== WHAT THIS TASK INVOLVES ==
Every line below from the one containing "def testdata : Block64 := 0x5445535444415441" through the one containing "eTable := 33" must be transcribed exactly. Omit all lines outside that stretch.
=== MATERIAL TO PROCESS ===
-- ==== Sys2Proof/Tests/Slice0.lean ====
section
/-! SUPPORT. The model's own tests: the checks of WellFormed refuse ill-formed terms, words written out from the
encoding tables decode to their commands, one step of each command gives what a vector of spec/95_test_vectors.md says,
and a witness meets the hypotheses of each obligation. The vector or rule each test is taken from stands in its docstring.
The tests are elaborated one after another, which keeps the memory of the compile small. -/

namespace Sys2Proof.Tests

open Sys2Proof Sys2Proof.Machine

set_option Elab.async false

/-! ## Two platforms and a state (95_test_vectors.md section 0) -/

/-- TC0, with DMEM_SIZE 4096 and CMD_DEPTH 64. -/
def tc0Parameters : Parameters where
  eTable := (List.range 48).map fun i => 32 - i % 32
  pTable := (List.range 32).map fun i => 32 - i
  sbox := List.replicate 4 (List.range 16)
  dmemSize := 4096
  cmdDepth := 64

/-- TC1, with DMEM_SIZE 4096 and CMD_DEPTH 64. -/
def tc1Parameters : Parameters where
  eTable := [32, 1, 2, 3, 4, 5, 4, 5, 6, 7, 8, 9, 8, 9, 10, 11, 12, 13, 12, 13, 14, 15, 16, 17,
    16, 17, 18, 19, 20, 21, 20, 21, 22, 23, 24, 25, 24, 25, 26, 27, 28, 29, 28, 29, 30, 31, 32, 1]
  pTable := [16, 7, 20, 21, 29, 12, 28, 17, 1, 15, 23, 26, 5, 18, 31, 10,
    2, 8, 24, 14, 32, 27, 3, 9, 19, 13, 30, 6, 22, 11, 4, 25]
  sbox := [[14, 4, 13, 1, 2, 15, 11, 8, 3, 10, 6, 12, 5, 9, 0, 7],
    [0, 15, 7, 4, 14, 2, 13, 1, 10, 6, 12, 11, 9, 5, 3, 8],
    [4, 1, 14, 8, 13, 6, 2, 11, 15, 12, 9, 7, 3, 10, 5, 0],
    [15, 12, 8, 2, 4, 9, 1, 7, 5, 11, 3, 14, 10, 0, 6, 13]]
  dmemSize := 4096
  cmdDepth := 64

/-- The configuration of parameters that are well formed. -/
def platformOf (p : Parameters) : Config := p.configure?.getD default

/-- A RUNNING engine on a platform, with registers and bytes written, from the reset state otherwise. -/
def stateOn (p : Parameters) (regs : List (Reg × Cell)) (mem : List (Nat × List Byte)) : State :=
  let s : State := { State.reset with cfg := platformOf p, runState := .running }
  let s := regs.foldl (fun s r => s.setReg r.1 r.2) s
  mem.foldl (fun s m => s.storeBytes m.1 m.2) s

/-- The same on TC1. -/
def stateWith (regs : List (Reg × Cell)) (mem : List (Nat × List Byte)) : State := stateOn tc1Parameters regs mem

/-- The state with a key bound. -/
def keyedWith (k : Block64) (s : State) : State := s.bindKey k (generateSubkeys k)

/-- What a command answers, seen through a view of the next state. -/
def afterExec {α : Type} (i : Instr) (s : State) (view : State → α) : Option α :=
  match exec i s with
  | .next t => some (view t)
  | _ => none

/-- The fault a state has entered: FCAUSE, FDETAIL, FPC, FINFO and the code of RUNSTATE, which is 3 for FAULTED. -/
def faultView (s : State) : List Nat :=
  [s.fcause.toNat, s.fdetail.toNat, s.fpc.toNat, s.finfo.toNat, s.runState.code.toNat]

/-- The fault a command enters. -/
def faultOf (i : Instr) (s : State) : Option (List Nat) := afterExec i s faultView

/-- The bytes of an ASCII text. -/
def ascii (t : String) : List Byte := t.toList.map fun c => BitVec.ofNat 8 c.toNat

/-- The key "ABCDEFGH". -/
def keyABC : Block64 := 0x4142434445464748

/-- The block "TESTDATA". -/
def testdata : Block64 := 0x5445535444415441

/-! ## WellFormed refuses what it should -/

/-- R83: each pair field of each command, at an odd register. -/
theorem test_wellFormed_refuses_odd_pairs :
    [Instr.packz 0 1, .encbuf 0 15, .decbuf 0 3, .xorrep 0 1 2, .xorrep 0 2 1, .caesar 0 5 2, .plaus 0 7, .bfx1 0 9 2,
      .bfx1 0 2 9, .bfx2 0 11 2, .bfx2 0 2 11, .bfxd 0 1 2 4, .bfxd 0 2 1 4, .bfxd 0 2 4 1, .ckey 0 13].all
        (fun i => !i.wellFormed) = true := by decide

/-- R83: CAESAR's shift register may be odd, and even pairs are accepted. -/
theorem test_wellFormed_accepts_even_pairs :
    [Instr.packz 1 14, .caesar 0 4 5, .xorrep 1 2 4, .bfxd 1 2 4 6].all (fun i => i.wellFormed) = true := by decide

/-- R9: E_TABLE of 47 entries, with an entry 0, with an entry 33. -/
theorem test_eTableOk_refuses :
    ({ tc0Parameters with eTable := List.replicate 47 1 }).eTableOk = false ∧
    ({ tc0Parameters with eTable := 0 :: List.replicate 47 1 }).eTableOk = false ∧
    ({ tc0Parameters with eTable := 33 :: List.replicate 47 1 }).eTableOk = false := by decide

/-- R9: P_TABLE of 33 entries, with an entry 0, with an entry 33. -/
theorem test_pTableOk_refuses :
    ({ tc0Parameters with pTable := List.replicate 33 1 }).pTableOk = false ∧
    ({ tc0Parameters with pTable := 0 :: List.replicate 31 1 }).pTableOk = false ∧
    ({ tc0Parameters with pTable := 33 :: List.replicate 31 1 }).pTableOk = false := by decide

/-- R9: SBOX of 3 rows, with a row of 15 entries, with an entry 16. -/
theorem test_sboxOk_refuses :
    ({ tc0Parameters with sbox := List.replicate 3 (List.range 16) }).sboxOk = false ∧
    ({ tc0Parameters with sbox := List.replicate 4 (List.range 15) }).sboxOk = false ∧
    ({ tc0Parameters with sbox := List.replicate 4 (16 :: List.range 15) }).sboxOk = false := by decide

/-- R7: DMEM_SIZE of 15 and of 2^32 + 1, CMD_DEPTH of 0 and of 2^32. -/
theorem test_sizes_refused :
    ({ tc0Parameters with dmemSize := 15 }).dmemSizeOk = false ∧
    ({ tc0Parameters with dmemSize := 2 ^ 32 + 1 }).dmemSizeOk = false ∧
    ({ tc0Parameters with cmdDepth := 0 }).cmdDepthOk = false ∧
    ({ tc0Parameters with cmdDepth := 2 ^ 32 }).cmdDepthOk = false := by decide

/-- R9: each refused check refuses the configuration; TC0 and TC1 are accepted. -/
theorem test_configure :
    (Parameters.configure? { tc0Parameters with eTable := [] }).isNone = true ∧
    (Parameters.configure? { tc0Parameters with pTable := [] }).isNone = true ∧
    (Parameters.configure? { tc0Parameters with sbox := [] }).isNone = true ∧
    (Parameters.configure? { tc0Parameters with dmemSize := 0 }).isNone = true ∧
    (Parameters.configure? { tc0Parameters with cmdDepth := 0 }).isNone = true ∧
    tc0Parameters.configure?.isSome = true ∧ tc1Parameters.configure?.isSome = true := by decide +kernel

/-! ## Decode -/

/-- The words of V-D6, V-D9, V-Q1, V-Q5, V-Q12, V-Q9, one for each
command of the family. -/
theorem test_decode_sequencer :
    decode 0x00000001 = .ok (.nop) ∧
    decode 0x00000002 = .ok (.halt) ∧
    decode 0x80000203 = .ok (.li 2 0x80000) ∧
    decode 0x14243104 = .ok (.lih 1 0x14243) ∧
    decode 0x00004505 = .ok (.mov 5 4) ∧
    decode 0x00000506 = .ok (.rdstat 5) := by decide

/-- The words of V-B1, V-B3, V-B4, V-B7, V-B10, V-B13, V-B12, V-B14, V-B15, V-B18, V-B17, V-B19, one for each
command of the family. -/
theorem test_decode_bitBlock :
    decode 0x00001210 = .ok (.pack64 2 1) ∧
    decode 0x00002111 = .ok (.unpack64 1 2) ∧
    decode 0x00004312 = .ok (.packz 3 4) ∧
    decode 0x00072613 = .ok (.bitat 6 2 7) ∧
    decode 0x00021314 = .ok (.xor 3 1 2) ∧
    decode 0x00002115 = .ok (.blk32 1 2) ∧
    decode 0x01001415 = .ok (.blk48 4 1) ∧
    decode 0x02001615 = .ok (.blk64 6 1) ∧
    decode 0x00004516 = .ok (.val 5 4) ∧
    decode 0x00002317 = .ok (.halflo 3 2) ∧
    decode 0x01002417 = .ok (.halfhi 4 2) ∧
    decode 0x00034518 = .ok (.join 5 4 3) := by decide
===
== REPLY TO THE EXERCISE ==
def testdata : Block64 := 0x5445535444415441

/-! ## WellFormed refuses what it should -/

/-- R83: each pair field of each command, at an odd register. -/
theorem test_wellFormed_refuses_odd_pairs :
    [Instr.packz 0 1, .encbuf 0 15, .decbuf 0 3, .xorrep 0 1 2, .xorrep 0 2 1, .caesar 0 5 2, .plaus 0 7, .bfx1 0 9 2,
      .bfx1 0 2 9, .bfx2 0 11 2, .bfx2 0 2 11, .bfxd 0 1 2 4, .bfxd 0 2 1 4, .bfxd 0 2 4 1, .ckey 0 13].all
        (fun i => !i.wellFormed) = true := by decide

/-- R83: CAESAR's shift register may be odd, and even pairs are accepted. -/
theorem test_wellFormed_accepts_even_pairs :
    [Instr.packz 1 14, .caesar 0 4 5, .xorrep 1 2 4, .bfxd 1 2 4 6].all (fun i => i.wellFormed) = true := by decide

/-- R9: E_TABLE of 47 entries, with an entry 0, with an entry 33. -/
theorem test_eTableOk_refuses :
    ({ tc0Parameters with eTable := List.replicate 47 1 }).eTableOk = false ∧
    ({ tc0Parameters with eTable := 0 :: List.replicate 47 1 }).eTableOk = false ∧
    ({ tc0Parameters with eTable := 33 :: List.replicate 47 1 }).eTableOk = false := by decide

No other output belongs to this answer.